We dug into our food-delivery company data to look through other companies that have not raised since calendar year 2015 and are not seeing significant traction per our Mosaic algorithm, which tracks private company health. Absent further funding they are at risk of shutting down or being at risk of down exits. Our list includes both grocery and prepared meal delivery.  
  • KitchFix based in Chicago has not raised since its Angel round in 2015. It aims to deliver healthy meals and has only expanded to Milwaukee.
  • EatFirst in the UK has not raised since its Series A in 2015 and has seen web traffic, social mentions, and media mentions drop recently per Mosaic data.
  • Zesty is another to watch. The San Francisco-based meal delivery startup has not raised since July 2015. The company is backed by prominent investors including Founders Fund, SV Angel, and Y Combinator. Nevertheless, it was reported that the company cut roughly 20% of its staff earlier this year after failing to hit sales projections.
  • Gobble which delivers meals from independent chefs has not raised since receiving an $11M Series A in October 2015.
  • In India Chef’s Basket also has not raised in 18 months. Another India food delivery company Bite Club shut down last year.
Another company to watch is India-based grocery-delivery startup Grofers, which is well-funded having raised a total of $166M but hasn't raised since November 2015, in which it received $120M from well-known investors including SoftBank Group and Sequoia Capital India. It was reported that Grofers cut 10% of its workforce in 2016. Additionally, it has been reported that Grofers had to modify its delivery model in order to cope with losses. 
Recently Grofers reopened in several cities where it had shut down and was reported to be in merger talks with another online grocer BigBasket which has raised upwards of $250M and was valued at $500M last year upon raising a $150M Series D.

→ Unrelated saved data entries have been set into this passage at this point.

/-! ### Display (95_test_vectors.md 2.6) -/

/-- G16. -/
theorem test_cls : holds (execOpcode 0x00E0 ((reg VF 1).setFb (Framebuffer.flip State.reset.fb 5 5)))
    (fun t => !t.pixel 5 5 && t.getV VF == 1) = true := by decide
/-- G6: a sprite of two rows 11000000 at (63, 31) wraps both ways. -/
theorem test_drw_wraps :
    holds (execOpcode 0xD012 (((regs01 0x3F 0x1F).setI 0x300).memWriteBytes 0x300 [0xC0, 0xC0]))
      (fun t => t.pixel 63 31 && t.pixel 0 31 && t.pixel 63 0 && t.pixel 0 0 && !t.pixel 62 31 && !t.pixel 1 0 &&
        t.getV VF == 0) = true := by decide
/-- G8: one of two sprite bits meets a lit pixel. -/
theorem test_drw_collision :
    holds (execOpcode 0xD011 ((((regs01 5 5).setI 0x300).memWrite 0x300 0xC0).setFb (Framebuffer.flip State.reset.fb 5 5)))
      (fun t => litAre t [5] [(6, 5)] && t.getV VF == 1) = true := by decide

/-! ### Keypad (95_test_vectors.md 2.7) -/

/-- K1, K6. -/
theorem test_skp : holds (firstStep ((reg 0 5).setKey 5 true) 0xE09E) (fun t => t.pc == 0x0204) = true := by decide
theorem test_skp_range : holds (firstStep ((reg 0 0x10).setKey 0 true) 0xE09E)
    (fun t => t.pc == 0x0202 && t.diags == [⟨.keyIndexRange, 0xE09E, 0x0200⟩]) = true := by decide
/-- K3, K7. -/
theorem test_sknp : holds (firstStep ((reg 0 5).setKey 5 true) 0xE0A1) (fun t => t.pc == 0x0202) = true := by decide
theorem test_sknp_range : holds (firstStep ((reg 0 0x10).setKey 0 true) 0xE0A1)
    (fun t => t.pc == 0x0204 && t.diags == [⟨.keyIndexRange, 0xE0A1, 0x0200⟩]) = true := by decide
/-- K14, K11. -/
theorem test_ldVxK_waits : holds (firstStep ((reg 0 9).setKey 4 true) 0xF00A)
    (fun t => t.pc == 0x0200 && t.getV 0 == 9) = true := by decide
theorem test_ldVxK_key_zero : holds (firstStep ((reg VF 9).setSlot 0) 0xFF0A)
    (fun t => t.getV VF == 0 && t.slot == none && t.pc == 0x0202) = true := by decide

/-! ### Timers (95_test_vectors.md 2.8) -/

/-- T6. -/
theorem test_ldVxDt : holds (firstStep (State.reset.setDt 0x3C) 0xF007)
    (fun t => t.getV 0 == 0x3C && t.dt == 0x3C) = true := by decide
/-- T7. -/
theorem test_ldDtVx : holds (firstStep (reg VF 9) 0xFF15) (fun t => t.dt == 9 && t.st == 0) = true := by decide
/-- T2. -/
theorem test_ldStVx : holds (firstStep (reg 1 5) 0xF118) (fun t => t.st == 5 && t.dt == 0) = true := by decide
/-- T9. -/
theorem test_tick : holds (step ((State.reset.setDt 1).setAgenda [.tick])) (fun t => t.dt == 0 && t.st == 0) = true := by decide

/-! ### Reset and a program (95_test_vectors.md Part 3) -/

/-- P1, its RESET and its first step. -/
theorem test_reset_P1 :
    holds (core.run 2 (State.reset.setAgenda [.reset Config.font [0x60, 0x0A, 0x61, 0x05, 0x80, 0x14] []]))
      (fun t => t.getV 0 == 0x0A && t.pc == 0x0202 && t.fetch == 0x6105) = true := by decide +kernel

/-! ### Witnesses: for every obligation with hypotheses, states and operands that meet them -/

/-- EncodeOfDecodeGivesTheWord, DecoderAgreesWithOpcodeTable, OpcodeRowsAreDisjoint: a word that decodes and its row. -/
theorem test_witness_decoded_word :
    decodeOpcode 0x8014 = some (.addReg 0 1) ∧ (⟨0xF00F, 0x8004⟩ : OpcodeRow) ∈ opcodeRows ∧
    (0x8014 : Word16) &&& 0xF00F = 0x8004 := by decide

/-- StepRunsTheDecodedInstruction: both agendas, a next state, and a fault (a CALL with SP = 17). -/
theorem test_witness_step_decodes :
    decodeOpcode (withWord 0x600A).fetch = some (.ldImm 0 0x0A) ∧ (withWord 0x600A).agenda = [] ∧
    ((withWord 0x600A).setAgenda [.step, .tick]).agenda = [.step, .tick] ∧
    holds (exec (.ldImm 0 0x0A) (withWord 0x600A)) (fun _ => true) = true ∧
    faults (exec (.call 0x300) (withSp 17 0)) = true ∧
    decodeOpcode ((withSp 17 0).placeOpcode 0x2300).fetch = some (.call 0x300) := by decide

/-- FetchIsBigEndian: two addresses equal modulo 4096. -/
theorem test_witness_equal_modulo : (0x0FFF : Word16).toNat % 4096 = (0xFFFF : Word16).toNat % 4096 := by decide

/-- UnrecognisedOpcodeOnlyAdvances: an unrecognised opcode at PC; 0x123 is neither 0x0E0 nor 0x0EE. -/
theorem test_witness_unrecognised :
    State.reset.agenda = [] ∧ wellFormedWord State.reset.fetch = false ∧
    (0x123 : Addr12) ≠ 0x0E0 ∧ (0x123 : Addr12) ≠ 0x0EE := by decide

/-- SlotIsEmptyAfterStep: a STEP with the slot full, from both agendas, completes. -/
theorem test_witness_slot_full :
    (State.reset.setSlot 7).agenda = [] ∧ (State.reset.setSlot 7).slot = some 7 ∧
    holds (step (State.reset.setSlot 7)) (fun t => t.slot == none) = true ∧
    holds (step ((State.reset.setSlot 7).setAgenda [.step])) (fun t => t.slot == none) = true := by decide

/-- StepCompletesFromInvariant, StepKeepsInvariant: the invariant at SP = 16 with a listed cell, every kind of event next. -/
theorem test_witness_invariant :
    ((withSp 16 0).memWrite 0x300 1).Inv ∧ (Event.setHeld 15 true).wellFormed = true ∧
    [Event.step, .tick, .setHeld 15 true, .notifyPressed 15, .reset Config.font [1] [⟨0x300, 2⟩]].all
      (fun e => e.wellFormed && holds (step (((withSp 16 0).memWrite 0x300 1).setAgenda [e])) (fun _ => true)) = true := by
  refine ⟨by decide, by decide, by decide⟩

/-- OnlyTheNamedInstructionsWriteSpecialRegisters: DT, ST and I do change, by Fx15, Fx18, Annn, Fx1E and Fx29. -/
theorem test_witness_special_registers :
    holds (exec (.ldDtVx 0) (reg 0 5)) (fun t => t.dt != (reg 0 5).dt) = true ∧
    holds (exec (.ldStVx 0) (reg 0 5)) (fun t => t.st != (reg 0 5).st) = true ∧
    holds (exec (.ldI 0x300) State.reset) (fun t => t.i != State.reset.i) = true ∧
    holds (exec (.addI 0) (reg 0 5)) (fun t => t.i != (reg 0 5).i) = true ∧
    holds (exec (.ldF 0) (reg 0 5)) (fun t => t.i != (reg 0 5).i) = true := by decide

/-- OnlyStoresChangeMemoryOnlyDrawsChangePixels: a byte and a pixel do change. -/
theorem test_witness_memory_and_pixels :
    holds (exec (.ldB 0) ((reg 0 123).setI 0x300)) (fun t => t.memRead 0x302 != 0) = true ∧
    holds (exec (.storeRegs 1) ((regs01 0 7).setI 0x300)) (fun t => t.memRead 0x301 != 0) = true ∧
    holds (exec (.drw 0 0 1) State.reset) (fun t => t.pixel 0 0) = true ∧
    holds (exec .cls (State.reset.setFb (Framebuffer.flip State.reset.fb 5 5))) (fun t => !t.pixel 5 5) = true := by decide

/-- OnlyCallAndReturnMoveTheStack: the last entry changes by a CALL at SP = 15; SP changes by both. -/
theorem test_witness_stack_moves :
    holds (exec (.call 0x300) (withSp 15 0)) (fun t => t.stack[15] != (withSp 15 0).stack[15] && t.sp == 16) = true ∧
    holds (exec .ret (withSp 16 0)) (fun t => t.sp == 15) = true := by decide

/-- RegistersChangeOnlyAsDestinationOrFlag: a destination and the flag change. -/
theorem test_witness_registers_change :
    holds (exec (.addReg 0 1) (regs01 0xFA 0x0A))
      (fun t => t.getV 0 != (regs01 0xFA 0x0A).getV 0 && t.getV VF != (regs01 0xFA 0x0A).getV VF) = true := by decide

/-- FlagWritersLeaveZeroOrOne: the six flag writers. -/
theorem test_witness_flag_writers :
    WritesFlag (.addReg 0xF 0) ∧ WritesFlag (.subReg 0xF 0) ∧ WritesFlag (.shr 0xF 0) ∧ WritesFlag (.subn 0 0xF) ∧
    WritesFlag (.shl 0xF 0) ∧ WritesFlag (.drw 0xF 0xF 1) := by simp [WritesFlag]

/-- DiagnosticsAreExactlyTheTable: a STEP that records something and one that records nothing. -/
theorem test_witness_diagnostics :
    (withWord 0x8018).expectedDiags = [⟨.unknownOpcode, 0x8018, 0x0200⟩] ∧ (withWord 0x600A).expectedDiags = [] ∧
    ((withSp 16 0).placeOpcode 0x2300).expectedDiags = [⟨.stackOverflow, 0x2300, 0x0200⟩] ∧
    ((reg 0 16).placeOpcode 0xE09E).expectedDiags = [⟨.keyIndexRange, 0xE09E, 0x0200⟩] ∧
    ((reg 0 15).placeOpcode 0xE0A1).expectedDiags = [] ∧
    holds (step (withWord 0x8018)) (fun t =>
      State.diagPort true (withWord 0x8018) t == some ⟨1, 0x8018, 0x0200⟩) = true := by decide

/-- TickCountsDown, TicksNeverUnderflow: six ticks next, DT = 5, ST = 0 (95_test_vectors.md T3, T9). -/
theorem test_witness_ticks :
    ((State.reset.setDt 5).setAgenda (List.replicate 6 .tick ++ [.step])).agenda = .tick :: (List.replicate 5 .tick ++ [.step]) ∧
    holds (core.run 6 ((State.reset.setDt 5).setAgenda (List.replicate 6 .tick ++ [.step])))
      (fun t => t.dt == 0 && t.st == 0 && t.agenda == [.step]) = true := by decide

/-- InputEventsWriteOneKeyOrTheSlot: key 15 is accepted, 16 refused, for both events. -/
theorem test_witness_keys_15_and_16 :
    holds (step (State.reset.setAgenda [.setHeld 15 true])) (fun t => t.getKey 15) = true ∧
    refuses (step (State.reset.setAgenda [.setHeld 16 true])) = true ∧
    holds (step (State.reset.setAgenda [.notifyPressed 15])) (fun t => t.slot == some 15) = true ∧
    refuses (step (State.reset.setAgenda [.notifyPressed 16])) = true := by decide

/-- KeyWaitReceivesTheLastPress: K13. -/
theorem test_witness_last_press :
    decodeOpcode (withWord 0xF00A).fetch = some (.ldVxK 0) ∧
    holds (core.run 3 ((withWord 0xF00A).setAgenda [.notifyPressed 2, .notifyPressed 9, .step]))
      (fun t => t.getV 0 == 9) = true := by decide

/-- PressBeforeAnotherInstructionIsLost: K12, its first step. -/
theorem test_witness_lost_press :
    decodeOpcode (withWord 0x6001).fetch = some (.ldImm 0 0x01) ∧
    holds (core.run 2 ((withWord 0x6001).setAgenda [.notifyPressed 3, .step]))
      (fun t => t.getV 0 == 1 && t.slot == none) = true ∧
    holds (step ((withWord 0x6001).setAgenda [.step])) (fun _ => true) = true := by decide

/-- A clock cycle with a press, a held key, STEP and TICK; and one under reset. -/
def busyCycle : CycleInputs := ⟨false, some ⟨0x300, 1⟩, some 7, State.reset.key.set 7 true, true, true⟩
def resetCycle (l : LoadByte) : CycleInputs := ⟨true, some l, some 7, State.reset.key, true, true⟩

/-- ClockCycleOrder: both clauses; P5 in one cycle: the wait ends and the timer goes down. -/
theorem test_witness_cycle :
    (withWord 0xF10A).agenda = [] ∧ busyCycle.rst = false ∧ busyCycle.press = some 7 ∧ busyCycle.stepEn = true ∧
    busyCycle.tickEn = true ∧ (resetCycle ⟨0x200, 0x60⟩).rst = true ∧
    holds (core.run busyCycle.events.length (((withWord 0xF10A).setDt 7).present Config.font [busyCycle]))
      (fun t => t.getV 1 == 7 && t.getKey 7 && t.dt == 6 && t.pc == 0x0202) = true := by decide

/-- LoadPortWritesMemoryUnderReset: two cycles under reset load an opcode at 0x200, and the cycle after them executes it. -/
theorem test_witness_load_port :
    [resetCycle ⟨0x200, 0x60⟩, resetCycle ⟨0x201, 0x0A⟩].all (·.rst) = true ∧ busyCycle.rst = false ∧
    holds (core.run (1 + busyCycle.events.length)
        (State.reset.present Config.font [resetCycle ⟨0x200, 0x60⟩, resetCycle ⟨0x201, 0x0A⟩, busyCycle]))
      (fun t => t.getV 0 == 0x0A && t.pc == 0x0202 && t.memRead 0x300 == 0) = true := by decide +kernel

/-- EveryInfiniteEventSequenceIsARun, TimersReachZeroWhenTicksKeepComing: from reset with nothing but ticks, the run that
stays there. -/
theorem test_witness_infinite_run :
    State.reset.Inv ∧ (∀ _ : Nat, Event.tick.wellFormed = true) ∧ IsRun (fun _ => .tick) (fun _ => State.reset) ∧
    TicksKeepComing (fun _ => .tick) ∧ (∀ (_ : Nat) (x : RegIdx), Event.tick = .step →
      decodeOpcode State.reset.fetch ≠ some (.ldDtVx x)) ∧ (∀ (_ : Nat) (x : RegIdx), Event.tick = .step →
      decodeOpcode State.reset.fetch ≠ some (.ldStVx x)) :=
  ⟨by decide, fun _ => rfl, fun _ => rfl, (fun n => ⟨n, Nat.le_refl n, rfl⟩), by simp, by simp⟩

/-- A FONT other than the default. -/
def zeroFont : Font := Vector.replicate 80 0

/-- ResetVector, ResetLoadsFontAndRom: the event RESET is next, with another FONT and a byte on the load port. -/
theorem test_witness_reset :
    (State.reset.setAgenda [.reset zeroFont [0x60, 0x0A] []]).agenda = [.reset zeroFont [0x60, 0x0A] []] ∧
    holds (step ((reg 0 5).setAgenda [.reset zeroFont [0x60, 0x0A] [⟨0x0FF, 7⟩]]))
      (fun t => t.fetch == 0x600A && t.getV 0 == 0 && t.memRead 0 == 0 && t.memRead 0x0FF == 7) = true := by decide +kernel

/-- StoredInstructionIsFetchedNext: T-SMC, its fourth step. -/
theorem test_witness_self_modifying :
    1 ≤ (1 : RegIdx).toNat ∧ ((regs01 0x63 0x99).setI 0x202).i = ((regs01 0x63 0x99).setI 0x202).pc + 2 ∧
    holds (exec (.storeRegs 1) ((regs01 0x63 0x99).setI 0x202)) (fun t => t.fetch == 0x6399) = true := by decide

/-- CallPushesItsAddress, ReturnPopsCallAddress: each clause at the bounds of its range. -/
theorem test_witness_stack_ranges :
    (withSp 0 0).sp.toNat < 16 ∧ (withSp 15 0).sp.toNat < 16 ∧ (withSp 16 0).sp.toNat = 16 ∧ 16 < (withSp 17 0).sp.toNat ∧
    (0 < (withSp 1 0).sp.toNat ∧ (withSp 1 0).sp.toNat ≤ 16) ∧ (0 < (withSp 16 0).sp.toNat ∧ (withSp 16 0).sp.toNat ≤ 16) ∧
    (withSp 0 0).sp.toNat = 0 ∧ faults (exec .ret (withSp 17 0)) = true ∧
    holds (exec (.call 0x300) (withSp 15 0)) (fun t => t.sp == 16 && t.pc == 0x300) = true := by decide

/-- NestedCallsReturn: sixteen calls on the empty stack (95_test_vectors.md S10), one call at SP = 15. -/
theorem test_witness_nested_calls :
    List.replicate 16 (0x204 : Addr12) ≠ [] ∧ State.reset.sp.toNat + (List.replicate 16 (0x204 : Addr12)).length ≤ 16 ∧
    (withSp 15 0).sp.toNat + [(0x204 : Addr12)].length ≤ 16 ∧
    holds (execAll (List.replicate 16 (.call 0x204) ++ List.replicate 16 .ret) State.reset)
      (fun t => t.pc == 0x0202 && t.sp == 0) = true := by decide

In order to find all currently-active food delivery companies with a last funding date between January 2015 and January 2016 search here.
Check out our meal delivery Collection and our grocery delivery Collection, both of which are tagged for filtering through different types of delivery models.

The Most Data

We tracked over 280 global financings this past week. Here are 5 of the most notable deals. Run this search to see them all. 
  • Tuandaiwang, the operator of P2P online lending site, raised a $292M Series D from Beihai Hongtai Investment, China Minsheng Investment, and Yisheng Innovation.
  • Haier U-home, a smart home brand, raised $138.3M in Series B funding. Investors in the round included Forebright Capital Management and Tianfeng Securities.
  • Yuanfudao, an ed tech platform, raised $120M in Series E funding from Tencent Holdings and Warburg Pincus.
  • Bangalore-based food ordering app Swiggy raised an $80M Series E from investors including Accel Partners India, Bessemer Venture Partners, and Norwest Venture Partners.
  • Mattress manufacturer Casper raised $75M in Series C funding from Institutional Venture Partners, Lerer Hippeau Ventures, New Enterprise Associates, and Target Corporation.